The actual conductive area of the bow 50, which is the elongate cylindrical section 52, is configured to allow free movement in any direction whilst performing the bowing movement. The reason a real string instrument bow can move quite freely despite having a flat surface is because the horse hair, or similar synthetic material, introduces some flexibility for orientation, it is not a rigid surface, and the bow 50 of the present invention aims to emulate this.

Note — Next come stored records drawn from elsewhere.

-- ==== Sys2Proof/Machine/Place.lean ====
section
/-! DEFINITION. Where a block can stand: eligible quadrants, the choice of cells and sub-cores, window space,
rings, private space and image space (06 R173 to R175, 08 R228, R230, R233; 11 R302, R303). -/
namespace Sys2Proof.Machine
open Sys2Proof

/-! ### Eligible quadrants (06 R174) -/

/-- The coat pane of a region and its descendants, where they render a coat. -/
def State.coatPane (s : State) (r : Region) : Option Nat := (r.coat.bind fun k => s.hub.coats[k]?).map (·.pane)

/-- A quadrant may be used at all: in QSET, held by the partition, on the coat's pane. -/
def State.allowedQuad (s : State) (r : Region) (c q : Nat) : Bool :=
  r.qset.contains (c, q) && (s.heldQuads r.part c).contains q
  && (match s.coatPane r with | some p => p == paneOf c | .none => true)

/-- The cell failed its pane's self-test and stays quarantined until it is retired (04 R123). -/
def Hub.failed (h : Hub) (c : Nat) : Bool := match h.cellMap.getD c .none with | some p => bit h.failCell p | .none => false

/-- A quadrant is eligible now. -/
def State.eligible (s : State) (r : Region) (c q : Nat) : Bool :=
  s.allowedQuad r c q && !(s.hub.recarves.any fun x => !x.fence && x.part == r.part && x.cell == c) && (match s.cells[c]?, s.panes[paneOf c]? with
    | some x, some p => (x.power == .act || x.power == .idle) && !p.quarantined && !s.hub.failed c
        && (match x.quads[q]? with | some y => !y.fenced && !y.shrinkPending | .none => false)
    | _, _ => false)

/-! ### What is taken -/

/-- A group stands in its slot. -/
def Group.inSlot (g : Group) : Bool := match g.ctl.status with
  | .free => false
  | .tracked => false
  | .evicted _ => false
  | _ => true

/-- Slots taken with their register entries, and palette units taken in quadrants where the plan adds some. -/
structure Room where
  spots : List (GLoc × Nat)
  pal : List (Nat × Nat × List (Nat × Nat))

def State.room (s : State) : Room :=
  ⟨(s.groups.filter Group.inSlot).map fun g => (g.loc, if g.loc.abacus then 0 else g.entryBudget), []⟩

/-- A group to be placed: its register entries, whether it goes to an abacus slot, the cell it is bound to, and
the lengths of its palette reservations. -/
structure Want where
  entries : Nat
  matrix : Bool
  cell : Option Nat
  pals : List Nat

/-- The slots taken on a sub-core, or in a quadrant's sequencer. -/
def Room.slots (r : Room) (matrix : Bool) (c n : Nat) : List Nat :=
  (r.spots.filter fun x => x.1.cell == c && x.1.abacus == matrix && (if matrix then x.1.quad else x.1.sub) == n).map
    (·.1.slot)
/-- The entries taken on a sub-core. -/
def Room.entries (r : Room) (c sub : Nat) : Nat :=
  ((r.spots.filter fun x => x.1.cell == c && !x.1.abacus && x.1.sub == sub).map (·.2)).foldl (· + ·) 0
/-- The lowest number below `n` that is not in a list. -/
def lowestFree (n : Nat) (l : List Nat) : Option Nat := (List.range n).find? fun i => !l.contains i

To operate the peripheral 50 as "drum sticks", the pair of disassembled peripherals 50 are held separately in each hand where the user makes contact with the screen's 16 input target 68 (see Figure 6d) To operate the peripheral 50 as a "bow", the pair of disassembled peripherals 50 are first combined together. To do this, either end 54 of the peripherals 50 are held closely to one another, and a magnetic connection 56 draws the two together, forming a new single accessory. The user then places the -bow" in contact with the touchscreen-LCD 16, and ID can perform sounds by moving the "bow" across different strings 58 displayed on the touchscreen 16, as shown in Figure 4 The handle 54 has a convex internal face 57 so that each of the handle ends 54 snap together under magnetic attraction. Without this, the connection would be unstable and therefore an assembled pair of peripherals 50 would struggle to stay straight when used as a bow. Such a flat-faced convex internal face 57 ensures the handle ends 54 of the two components 50 remain together as far as possible.

The end of the handle 54 is rounded and does not have a flat face; it is bulbous so that it sits in the palm of a user's hand comfortably. The section at the underside of the handle 54 does not have a completely flat face, so that when a user's index finger grips the handle, it provides a comfortable precise grip like a "trigger", and sits inside an indent or recess 59.

In an alternative embodiment of the invention, the skilled person will appreciate that a unitary input peripheral 50 can be provided with the exact same functionality for bowed instruments, but without the option of taking it apart as two drum sticks. In this case, the instrument 50 can be supplied with, or a user can purchase, two of such unitary input peripherals 50 which can function as drum sticks, for example.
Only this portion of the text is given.